La Vie En Rose—or as it's known in France, La Môme—lushly evokes the life and career of internationally successful chanteuse Edith Piaf. Even in squalor, Olivier Dahan's big-scale bio-epic is lush, all a part of emphasizing (as if it needs to be emphasized) Piaf's musical martyrdom. Though it's one wrenching moment after another, they're mitigated by music. When the film opens with the song "Heaven Have a Mercy," audience should get an idea of what they're in for: Piaf's "lung power" and unrelenting personal trials.

Dahan's treatment of Piaf (co-written by Isabelle Sobelman) is almost guaranteed to madden both those who know every detail of Piaf's life and those who know nothing about her. Absent are any mentions of her substantial role in the French Resistance or her discovery of Yves Montand, and characters routinely appear and disappear with not so much as an expository explanation. We do get Marlene Dietrich, like Orson Welles in Ed Wood, floating through to tell Piaf, "Your voice is the soul of Paris," and at one point, Dahan even throws in a spirit watching over Piaf.
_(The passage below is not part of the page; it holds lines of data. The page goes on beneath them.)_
theorem State.dieSupplies_keeps {σ s : State} (x : Sys2Proof.Machine.Sample) (hσ : Keeps σ s) : Keeps σ (State.dieSupplies s x) := by
  unfold State.dieSupplies
  repeat' first | with_reducible assumption | with_reducible apply State.dieLost_keeps | with_reducible apply State.dieFed_keeps
                | with_reducible apply Keeps.ite | with_reducible apply Keeps.foldl | with_reducible apply Keeps.ite_fst
                | with_reducible apply Keeps.foldl_fst | split | dsimp only | (intro _; rfl) | (intro _; intros)

theorem execClaimRenew_keeps {σ s : State} (dt : Nat) (x : Sys2Proof.Machine.Sample) (hσ : Keeps σ (s.tick dt)) : AKeeps σ
    (execClaimRenew dt x s) := by
  unfold execClaimRenew
  refine ⟨_, rfl, ?_⟩
  repeat' first | with_reducible assumption | with_reducible apply State.endDue_keeps | with_reducible apply State.dieSupplies_keeps
                | with_reducible apply State.globals_keeps | with_reducible apply State.done_keeps | with_reducible apply State.showUse_keeps
                | with_reducible apply State.renewOne_keeps | with_reducible apply Keeps.ite | with_reducible apply Keeps.foldl
                | with_reducible apply Keeps.ite_fst | with_reducible apply Keeps.foldl_fst | split | dsimp only | (intro _; rfl) | (intro _; intros)

theorem State.linTurn_keeps {σ s : State} (n : Nat) (on : Bool) (hσ : Keeps σ s) : Keeps σ (State.linTurn s n on) := by
  unfold State.linTurn
  repeat' first | with_reducible assumption | with_reducible apply State.lineSeen_keeps | with_reducible apply State.wr_keeps
                | with_reducible apply State.modLin_keeps | with_reducible apply State.complete_keeps | with_reducible apply Keeps.ite
                | with_reducible apply Keeps.foldl | with_reducible apply Keeps.ite_fst | with_reducible apply Keeps.foldl_fst | split | dsimp only
                | (intro _; rfl) | (intro _; intros)

theorem State.portStop_keeps {σ s : State} (p : Nat) (hσ : Keeps σ s) : Keeps σ (State.portStop s p) := by
  unfold State.portStop
  repeat' first | with_reducible assumption | with_reducible apply State.modPort_keeps | with_reducible apply State.canGone_keeps
                | with_reducible apply State.bump_keeps | with_reducible apply State.wr_keeps | with_reducible apply State.raise_keeps
                | with_reducible apply Keeps.ite | with_reducible apply Keeps.foldl | with_reducible apply Keeps.ite_fst
                | with_reducible apply Keeps.foldl_fst | split | dsimp only | (intro _; rfl) | (intro _; intros)

theorem State.rxqStart_keeps {σ s : State} (g : Nat) (hσ : Keeps σ s) : Keeps σ (State.rxqStart s g) := by
  unfold State.rxqStart
  repeat' first | with_reducible assumption | with_reducible apply State.modRxq_keeps | with_reducible apply State.wr_keeps
                | with_reducible apply Keeps.ite | with_reducible apply Keeps.foldl | with_reducible apply Keeps.ite_fst
                | with_reducible apply Keeps.foldl_fst | split | dsimp only | (intro _; rfl) | (intro _; intros)

theorem State.tmBegin_keeps {σ s : State} (n : Nat) (hσ : Keeps σ s) : Keeps σ (State.tmBegin s n) := by
  unfold State.tmBegin
  repeat' first | with_reducible assumption | with_reducible apply State.modCan_keeps | with_reducible apply State.tmFrom_keeps
                | with_reducible apply Keeps.ite | with_reducible apply Keeps.foldl | with_reducible apply Keeps.ite_fst
                | with_reducible apply Keeps.foldl_fst | split | dsimp only | (intro _; rfl) | (intro _; intros)

theorem State.dbgCap_keeps {σ s : State} (hσ : Keeps σ s) : Keeps σ (State.dbgCap s) := by
  unfold State.dbgCap
  repeat' first | with_reducible assumption | with_reducible apply State.dbgTo_keeps | with_reducible apply Keeps.ite
                | with_reducible apply Keeps.foldl | with_reducible apply Keeps.ite_fst | with_reducible apply Keeps.foldl_fst | split | dsimp only
                | (intro _; rfl) | (intro _; intros)

theorem State.fieldHook_keeps {σ s : State} (p : Sys2Proof.Machine.Put) (old : Nat) (v : Nat) (hσ : Keeps σ s) : Keeps σ
    (State.fieldHook s p old v) := by
  unfold State.fieldHook
  repeat' first | with_reducible assumption | with_reducible apply State.netDeclared_keeps | with_reducible apply State.paceRequest_keeps
                | with_reducible apply State.wr_keeps | with_reducible apply State.mxIcolSet_keeps | with_reducible apply State.mxJudge_keeps
                | with_reducible apply State.canStart_keeps | with_reducible apply State.canStop_keeps | with_reducible apply State.rxqStart_keeps
                | with_reducible apply State.tmBegin_keeps | with_reducible apply State.tmFrom_keeps | with_reducible apply State.linTurn_keeps
                | with_reducible apply State.portStop_keeps | with_reducible apply State.showPool_keeps | with_reducible apply State.modPort_keeps
                | with_reducible apply State.gptpTo_keeps | with_reducible apply State.nmEnable_keeps | with_reducible apply State.nmDisable_keeps
                | with_reducible apply State.twEnable_keeps | with_reducible apply State.twDisable_keeps | with_reducible apply State.fifeRun_keeps
                | with_reducible apply State.fifeHalt_keeps | with_reducible apply State.dbgCap_keeps | with_reducible apply Keeps.ite
                | with_reducible apply Keeps.foldl | with_reducible apply Keeps.ite_fst | with_reducible apply Keeps.foldl_fst | split | dsimp only
                | (intro _; rfl) | (intro _; intros)

theorem State.fitOp_keeps {σ s : State} (pf : Nat) (op : Nat) (hσ : Keeps σ s) : Keeps σ (State.fitOp s pf op) := by
  unfold State.fitOp
  repeat' first | with_reducible assumption | with_reducible apply State.fitReadOp_keeps | with_reducible apply State.fitCommit_keeps
                | with_reducible apply State.fitClear_keeps | with_reducible apply Keeps.ite | with_reducible apply Keeps.foldl
                | with_reducible apply Keeps.ite_fst | with_reducible apply Keeps.foldl_fst | split | dsimp only | (intro _; rfl) | (intro _; intros)

theorem State.fifeCtl_keeps {σ s : State} (t : Sys2Proof.Machine.SelfTest) (k : Nat) (v : Nat) (hσ : Keeps σ s) : Keeps σ
    (State.fifeCtl s t k v) := by
  unfold State.fifeCtl
  repeat' first | with_reducible assumption | with_reducible apply State.fifeRestart_keeps | with_reducible apply State.fifeBist_keeps
                | with_reducible apply Keeps.ite | with_reducible apply Keeps.foldl | with_reducible apply Keeps.ite_fst
                | with_reducible apply Keeps.foldl_fst | split | dsimp only | (intro _; rfl) | (intro _; intros)

theorem State.accCtl_keeps {σ s : State} (pf : Nat) (v : Nat) (hσ : Keeps σ s) : Keeps σ (State.accCtl s pf v) := by
  unfold State.accCtl
  repeat' first | with_reducible assumption | with_reducible apply State.accSearch_keeps | with_reducible apply State.authEnd_keeps
                | with_reducible apply Keeps.ite | with_reducible apply Keeps.foldl | with_reducible apply Keeps.ite_fst
                | with_reducible apply Keeps.foldl_fst | split | dsimp only | (intro _; rfl) | (intro _; intros)

theorem State.woWrite_keeps {σ s : State} (pf : Nat) (win : Nat) (off : Nat) (v : Nat) (t : Sys2Proof.Machine.SelfTest) (hσ : Keeps σ s) : Keeps σ
    (State.woWrite s pf win off v t) := by
  unfold State.woWrite
  repeat' first | with_reducible assumption | with_reducible apply State.stopRequest_keeps | with_reducible apply State.limpRelease_keeps
                | with_reducible apply State.ldCommit_keeps | with_reducible apply State.mxSwap_keeps | with_reducible apply State.fitOp_keeps
                | with_reducible apply State.clearNodes_keeps | with_reducible apply State.fifeCtl_keeps | with_reducible apply State.accCtl_keeps
                | with_reducible apply Keeps.ite | with_reducible apply Keeps.foldl | with_reducible apply Keeps.ite_fst
                | with_reducible apply Keeps.foldl_fst | split | dsimp only | (intro _; rfl) | (intro _; intros)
The sticking point for Piaf neophytes is Dahan's flashback-flashforward structure, which is either artful or a desperate attempt to "find" the film in the editing room. It's needlessly complicated but not entirely chaotic, and Dahan attempts to suggest, in the late going, a method to the narrative madness: what we see may be her life as remembered from her deathbed. The technique is poetically fragmentary, as when Piaf, learning of a lover's death, stumbles from her hotel suite onto a concert-hall stage, once more to pour her heart out. In this torrid story, each scene is an art song of misery. (As for the vocals heard in the film, they're often Piaf but sometimes soundalike Jil Aigrot, in the interest of sound quality.)

After a while immersed in the 140-minute film, one may feel in the midst of one of Piaf's own clouded head trips, brought on by a combination of illness, grief, and substances. In a striking, strident turn, Marion Cotillard takes the tack that Piaf was larger than life, so the actress' performance must be equally risky. Cotillard portrays Piaf as mercurial and reckless, but one who wields her ego in ways that are keenly productive. When told, "You can't do this," she responds, "I can't? Then what's the point of being Edith Piaf?" Touché. A doctor tells her, "You're playing with your life." "You have to play with something," she answers. The hugely ambitious Dahan evidently sees a soul mate in his subject.

There's some magnificent Steadicam work (as when Piaf discovers a body), tasteful use of special effects to fill in period settings, and plenty of intriguing cinematic staging. Dahan plays Piaf's concert-hall debut silent, a counter-intuitive but powerful choice. In the final equation, Dahan deserves the benefit of the doubt for his often stunningly realized film, which is more a visual-aural poem about Piaf than a definitive bio-epic of Piaf's complex life story. Cotillard as Piaf and the music of the "little sparrow" are reasons enough to see La Vie En Rose.